He was speaking to Christians. Why pray that Christ should dwell in their hearts when he was already there by faith, anyway?

In John’s gospel, some would–be disciples ask Jesus, “Where do you live?” The Greek is, “Pou meneis?” i.e., “Where are you staying?”

But in Ephesians, Paul doesn’t pray that Jesus will stop over in their hearts, the word he uses is not meno, to stay or to stop over. It is katoikesthai, which means to settle down and be at home.

When Jesus settles down in our hearts, when our lives are fully open to him, then his grace fills us, because grace comes with Jesus, and his grace is wherever he is.

Chris and I took the kids on holidays down the South Coast many years ago and stayed in a rented house. We could use any part of that house, except for one room which was locked. I imagine that the owners kept their belongings in there, the really important bits.

When we first invite Jesus in, there are many rooms where the really important bits are, and they are locked to Jesus.

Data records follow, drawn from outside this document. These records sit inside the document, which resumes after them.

-- ==== Sys2Proof/Laws/Exec.lean ====
section
/-! SUPPORT. One law for each command: where the term is one, `exec` answers the next state that its effect gives. -/

namespace Sys2Proof.Machine

theorem onWf_next {i : Instr} {t : State} (h : i.wellFormed = true) : onWf i t = .next t := if_pos h

variable {s : State}

theorem exec_versionHello {ch : Nat} {hdr : Word} {pl : List Word} (h : (Instr.versionHello ch hdr pl).wellFormed = true) :
    exec (.versionHello ch hdr pl) s = .next (submit (runCommand {}) 0x0001 ch (.go hdr pl) s) := onWf_next h

theorem exec_partCreate {ch : Nat} {hdr : Word} {pl : List Word} (h : (Instr.partCreate ch hdr pl).wellFormed = true) :
    exec (.partCreate ch hdr pl) s = .next (submit (runCommand {}) 0x0010 ch (.go hdr pl) s) := onWf_next h

theorem exec_partDissolve {ch : Nat} {hdr : Word} {pl : List Word} (h : (Instr.partDissolve ch hdr pl).wellFormed = true) :
    exec (.partDissolve ch hdr pl) s = .next (submit (runCommand {}) 0x0011 ch (.go hdr pl) s) := onWf_next h

theorem exec_slateInstall {ch : Nat} {hdr : Word} {pl : List Word} (h : (Instr.slateInstall ch hdr pl).wellFormed = true) :
    exec (.slateInstall ch hdr pl) s = .next (submit (runCommand {}) 0x0020 ch (.go hdr pl) s) := onWf_next h

theorem exec_jobOpen {ch : Nat} {hdr : Word} {pl : List Word} (h : (Instr.jobOpen ch hdr pl).wellFormed = true) :
    exec (.jobOpen ch hdr pl) s = .next (submit (runCommand {}) 0x0021 ch (.go hdr pl) s) := onWf_next h

theorem exec_jobClose {ch : Nat} {hdr : Word} {pl : List Word} (h : (Instr.jobClose ch hdr pl).wellFormed = true) :
    exec (.jobClose ch hdr pl) s = .next (submit (runCommand {}) 0x0022 ch (.go hdr pl) s) := onWf_next h

theorem exec_sealModel {ch : Nat} {hdr : Word} {pl : List Word} (h : (Instr.sealModel ch hdr pl).wellFormed = true) :
    exec (.sealModel ch hdr pl) s = .next (submit (runCommand {}) 0x0030 ch (.go hdr pl) s) := onWf_next h

theorem exec_tileRetire {ch : Nat} {sub : Submission} (h : (Instr.tileRetire ch sub).wellFormed = true) :
    exec (.tileRetire ch sub) s = .next (submit (runCommand {}) 0x0040 ch sub s) := onWf_next h

theorem exec_telemetryRead {ch : Nat} {hdr : Word} {pl : List Word} (h : (Instr.telemetryRead ch hdr pl).wellFormed = true) :
    exec (.telemetryRead ch hdr pl) s = .next (submit (runCommand {}) 0x0050 ch (.go hdr pl) s) := onWf_next h

theorem exec_clampReportRead {ch : Nat} {hdr : Word} {pl : List Word} (h : (Instr.clampReportRead ch hdr pl).wellFormed = true) :
    exec (.clampReportRead ch hdr pl) s = .next (submit (runCommand {}) 0x0051 ch (.go hdr pl) s) := onWf_next h

theorem exec_receiptFetch {ch : Nat} {hdr : Word} {pl : List Word} (h : (Instr.receiptFetch ch hdr pl).wellFormed = true) :
    exec (.receiptFetch ch hdr pl) s = .next (submit (runCommand {}) 0x0060 ch (.go hdr pl) s) := onWf_next h

theorem exec_routeInstall {ch : Nat} {hdr : Word} {pl : List Word} (h : (Instr.routeInstall ch hdr pl).wellFormed = true) :
    exec (.routeInstall ch hdr pl) s = .next (submit (runCommand {}) 0x0070 ch (.go hdr pl) s) := onWf_next h

theorem exec_powerSet {ch : Nat} {hdr : Word} {pl : List Word} (h : (Instr.powerSet ch hdr pl).wellFormed = true) :
    exec (.powerSet ch hdr pl) s = .next (submit (runCommand {}) 0x0080 ch (.go hdr pl) s) := onWf_next h

theorem exec_powerDown {ch : Nat} {sub : Submission} (h : (Instr.powerDown ch sub).wellFormed = true) :
    exec (.powerDown ch sub) s = .next (submit (runCommand {}) 0x0081 ch sub s) := onWf_next h

theorem exec_reset {ch : Nat} {sub : Submission} (h : (Instr.reset ch sub).wellFormed = true) :
    exec (.reset ch sub) s = .next (resetRow {} false ch sub s) := onWf_next h

theorem exec_packageReset {ch : Nat} {sub : Submission} {t : SelfTest} (h : (Instr.packageReset ch sub t).wellFormed = true) :
    exec (.packageReset ch sub t) s = .next (resetRow t true ch sub s) := onWf_next h

theorem exec_lifecycleAdvance {ch : Nat} {hdr : Word} {pl : List Word} {t : SelfTest} (h : (Instr.lifecycleAdvance ch hdr pl
    t).wellFormed = true) :
    exec (.lifecycleAdvance ch hdr pl t) s = .next (lifecycleRow t 1 ch hdr pl s) := onWf_next h

theorem exec_lifecycleStage {ch : Nat} {hdr : Word} {pl : List Word} (h : (Instr.lifecycleStage ch hdr pl).wellFormed = true) :
    exec (.lifecycleStage ch hdr pl) s = .next (lifecycleRow {} 2 ch hdr pl s) := onWf_next h

theorem exec_lifecycleCommit {ch : Nat} {hdr : Word} {pl : List Word} (h : (Instr.lifecycleCommit ch hdr pl).wellFormed = true) :
    exec (.lifecycleCommit ch hdr pl) s = .next (lifecycleRow {} 3 ch hdr pl s) := onWf_next h

theorem exec_cbxAck {ch : Nat} {acc : Acc} {v : Word} (h : (Instr.cbxAck ch acc v).wellFormed = true) :
    exec (.cbxAck ch acc v) s = .next (ackWrite ch acc v.toNat s) := onWf_next h

theorem exec_cbxIrqWrite {ch : Nat} {acc : Acc} {v : Word} (h : (Instr.cbxIrqWrite ch acc v).wellFormed = true) :
    exec (.cbxIrqWrite ch acc v) s = .next (irqWrite ch acc v.toNat s) := onWf_next h

theorem exec_cbxDiscardsRead {hart rd ch : Nat} {acc : Acc} (h : (Instr.cbxDiscardsRead hart rd ch acc).wellFormed = true) :
    exec (.cbxDiscardsRead hart rd ch acc) s = .next (rcRead hart rd (0x2000 * ch + 0x1030) acc s) := onWf_next h

theorem exec_standbyTakeover {t : SelfTest} (h : (Instr.standbyTakeover t).wellFormed = true) :
    exec (.standbyTakeover t) s = .next (takeoverEffect t s) := onWf_next h

theorem exec_registerWrite {hart : Nat} {tgt : RegTarget} {v : Word} (h : (Instr.registerWrite hart tgt v).wellFormed = true) :
    exec (.registerWrite hart tgt v) s = .next (issueIns hart (.registerWrite hart tgt v) s) := onWf_next h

Some people won’t let him into the part where their ambitions are; some won’t let him in where their sexuality lies; some won’t let him touch their family life; some won’t allow him in to some sin that they feel so bad about that they never really face it for themselves, let alone bring it to Jesus.

When we face those dark, locked areas, and don’t run from what is in them, or treasure up the contents lest someone take it from us, then grace begins to penetrate, because grace is accepting, grace is forgiving, and grace is, above all, liberating.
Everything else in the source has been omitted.